Dealing With Bad Intentions

After Tuesday’s post I received a few emails asking what I would do if the person who was googling and looking for secrets was trying to be an asshole about it. (As opposed to the question in that post, which suggested the spectator wasn’t ill-intentioned.)

Well, first, on a general note, you may need to look inward first. It’s not uncommon for someone to want to figure out how a trick is done and for them to take to google to try and find an answer. However, it is uncommon for someone to come back to you and try and take you down a peg. If that’s happening with any regularity, then you are likely performing in a way that makes it seem like you’re showing off or trying to impress people.

If people get the sense your ego isn’t wrapped up in this, they don’t tend to come back and try and bust you.

So keep that in mind if this is something you’re dealing with regularly.

But, every now and then, you do just run into someone who’s kind of an asshole.

If that happens, you might try something like this…

Them: I looked up that trick you did the other day. The one with the aces. I totally know how you did that.

You: The trick with the aces?

Yeah, I googled it and figured it out.

Are you kidding?

[Your attitude at this point: Mildly Confused.]

No. I know that the aces were on the bottom. So when I dealt onto those piles, they ended up on top.

[As they describe “how you did it,” your attitude shifts to mild amusement.]

Well… yeah, that’s it. You figured it out. [Pause] Sorry… you looked that up?

Yeah, I found it online. There was no “psychological manipulation” involved. That’s bullshit. It was just the way the cards were set up..

I love that. By the way, you could have just asked me. I would have told you how it was done. I mean… I thought you already knew how it was done. That’s a trick from… hmm… I can’t even remember. I think I got it off the back of a cereal box when I was a kid. I’m really surprised you were fooled by that. I was just trying to kill some time when I showed that to you.
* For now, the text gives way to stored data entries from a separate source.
-- ==== Sys2Proof/Proofs/StartAndWithdrawal.lean ====
section
/-! The start event, the judgement of the start, and a lane taken out of the heat (R24, R35, R41, R43). -/

namespace Sys2Proof.Machine

/-! ### The start event (R24) -/

/-- The state at the start event, before program 0 is fired. -/
def State.startSet (s : State) : State :=
  { s with
    heat := { s.heat with
      epoch := some s.deckTime
      startTimer := some (s.deckTime + ticks (s.plan.startWindow * 1000))
      limitTimer := some (s.deckTime + ticks (s.plan.heatLimit * 6000000)) }
    results := s.results.map LaneRecord.started
    walls := { s.walls with collectors := s.walls.collectors.map fun c =>
      if (s.record? c.lane).any (fun r => r.status == .dns) then c
      else { lane := c.lane, lap := 1, state := .armed, arming := some (s.plan.minLap * 1000 : Nat) } }
    composer := { s.composer with clockRunning := true, clockTimer := some (s.deckTime + 10000) } }

theorem started_dns (rs : List LaneRecord) (l : Nat) :
    (((rs.map LaneRecord.started).find? (·.lane == l)).any fun r => r.status == .dns)
      = (rs.find? (·.lane == l)).any fun r => r.status == .dns := by
  have lane : ((·.lane == l) ∘ LaneRecord.started) = (·.lane == l) := by
    funext r
    unfold LaneRecord.started
    simp only [Function.comp_apply]
    split <;> rfl
  rw [List.find?_map, lane]
  cases rs.find? (·.lane == l) with
  | none => rfl
  | some r =>
    show (r.started.status == .dns) = (r.status == .dns)
    unfold LaneRecord.started
    split
    · next waiting =>
      rw [waiting]
      rfl
    · rfl

theorem startEvent_eq (s : State) :
    s.startEvent = ((s.startSet.firePreempting 0).enterHeat .running .start).examineClosing := by
  obtain ⟨v, ev⟩ : ∃ v : State, v =
    { s with
      heat := { s.heat with
        epoch := some s.deckTime
        startTimer := some (s.deckTime + ticks s.plan.startWindowTicks)
        limitTimer := some (s.deckTime + ticks s.plan.limitTicks) }
      results := s.results.map LaneRecord.started
      composer := { s.composer with clockRunning := true, clockTimer := some (s.deckTime + Config.clockInterval) } } :=
    ⟨_, rfl⟩
  have whole : s.startEvent = ((v.armCollectors.firePreempting 0).enterHeat .running .start).examineClosing := by
    rw [ev]
    rfl
  have collectors : v.walls.collectors.map (fun c => if v.isDns c.lane then c else .armedAt c.lane 1 v.plan.minLapTicks)
      = s.walls.collectors.map fun c => if (s.record? c.lane).any (fun r => r.status == .dns) then c
        else { lane := c.lane, lap := 1, state := .armed, arming := some (s.plan.minLap * 1000 : Nat) } := by
    rw [ev]
    refine List.map_congr_left fun c _ => ?_
    have dns : State.isDns v c.lane = (s.record? c.lane).any fun r => r.status == .dns := by
      rw [ev]
      exact started_dns s.results c.lane
    rw [ev] at dns
    rw [dns]
    rfl
  have armed : v.armCollectors = s.startSet := by
    unfold State.armCollectors
    rw [collectors, ev]
    rfl
  rw [whole, armed]

/-- A lane in the water keeps the heat open. -/
theorem examineClosing_open {s : State} {r : LaneRecord} (mem : r ∈ s.results)
    (open_ : r.status ≠ .final ∧ r.status ≠ .noFinish ∧ r.status ≠ .dns) : s.examineClosing = s := by
  have unclosed : s.allClosed = false := by
    unfold State.allClosed
    rw [List.all_eq_false]
    exact ⟨r, mem, by simp [open_]⟩
  unfold State.examineClosing
  rw [unclosed, Bool.and_false]
  rfl

theorem examineClosing_idle {s : State} (waits : s.heat.state ≠ .running) : s.examineClosing = s := by
  unfold State.examineClosing
  rw [beq_eq_false_iff_ne.mpr waits, Bool.false_and]
  rfl

/-- Once every lane is FINAL, NO_FINISH or DNS the closing condition holds (R26). -/
theorem examineClosing_closed {s : State} (running : s.heat.state = .running)
    (closed : ∀ r ∈ s.results, r.status = .final ∨ r.status = .noFinish ∨ r.status = .dns) :
    s.examineClosing = s.closeHeat .closeAllFinal := by
  have all : s.allClosed = true := by
    unfold State.allClosed
    rw [List.all_eq_true]
    intro r mem
    rcases closed r mem with e | e | e <;> rw [e] <;> rfl
  have condition : (s.heat.state == .running && s.allClosed) = true := by
    rw [all, running]
    rfl
  exact if_pos condition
I wanted to run through it because I told my niece I’d teach her a trick she could show to her Girl Scout troop. Remember I mentioned that? [You didn’t actually say that.] Hey, but that’s really kind of cool. I never thought something made to fool kids would fool an adult too. You just made my week. That’s delightful. Thank you.

[Your attitude at this point: You’re satisfied. You’re in a good mood.]

If someone’s intention is to be an asshole, then acting genuinely pleased with what they have to say, while simultaneously suggesting they’re an idiot in the process, is a solid way to parry their remarks.

But going forward, try to have better A-hole detection. You can develop it. And once you do you can pretty much avoid them altogether. I haven’t performed for an asshole in years.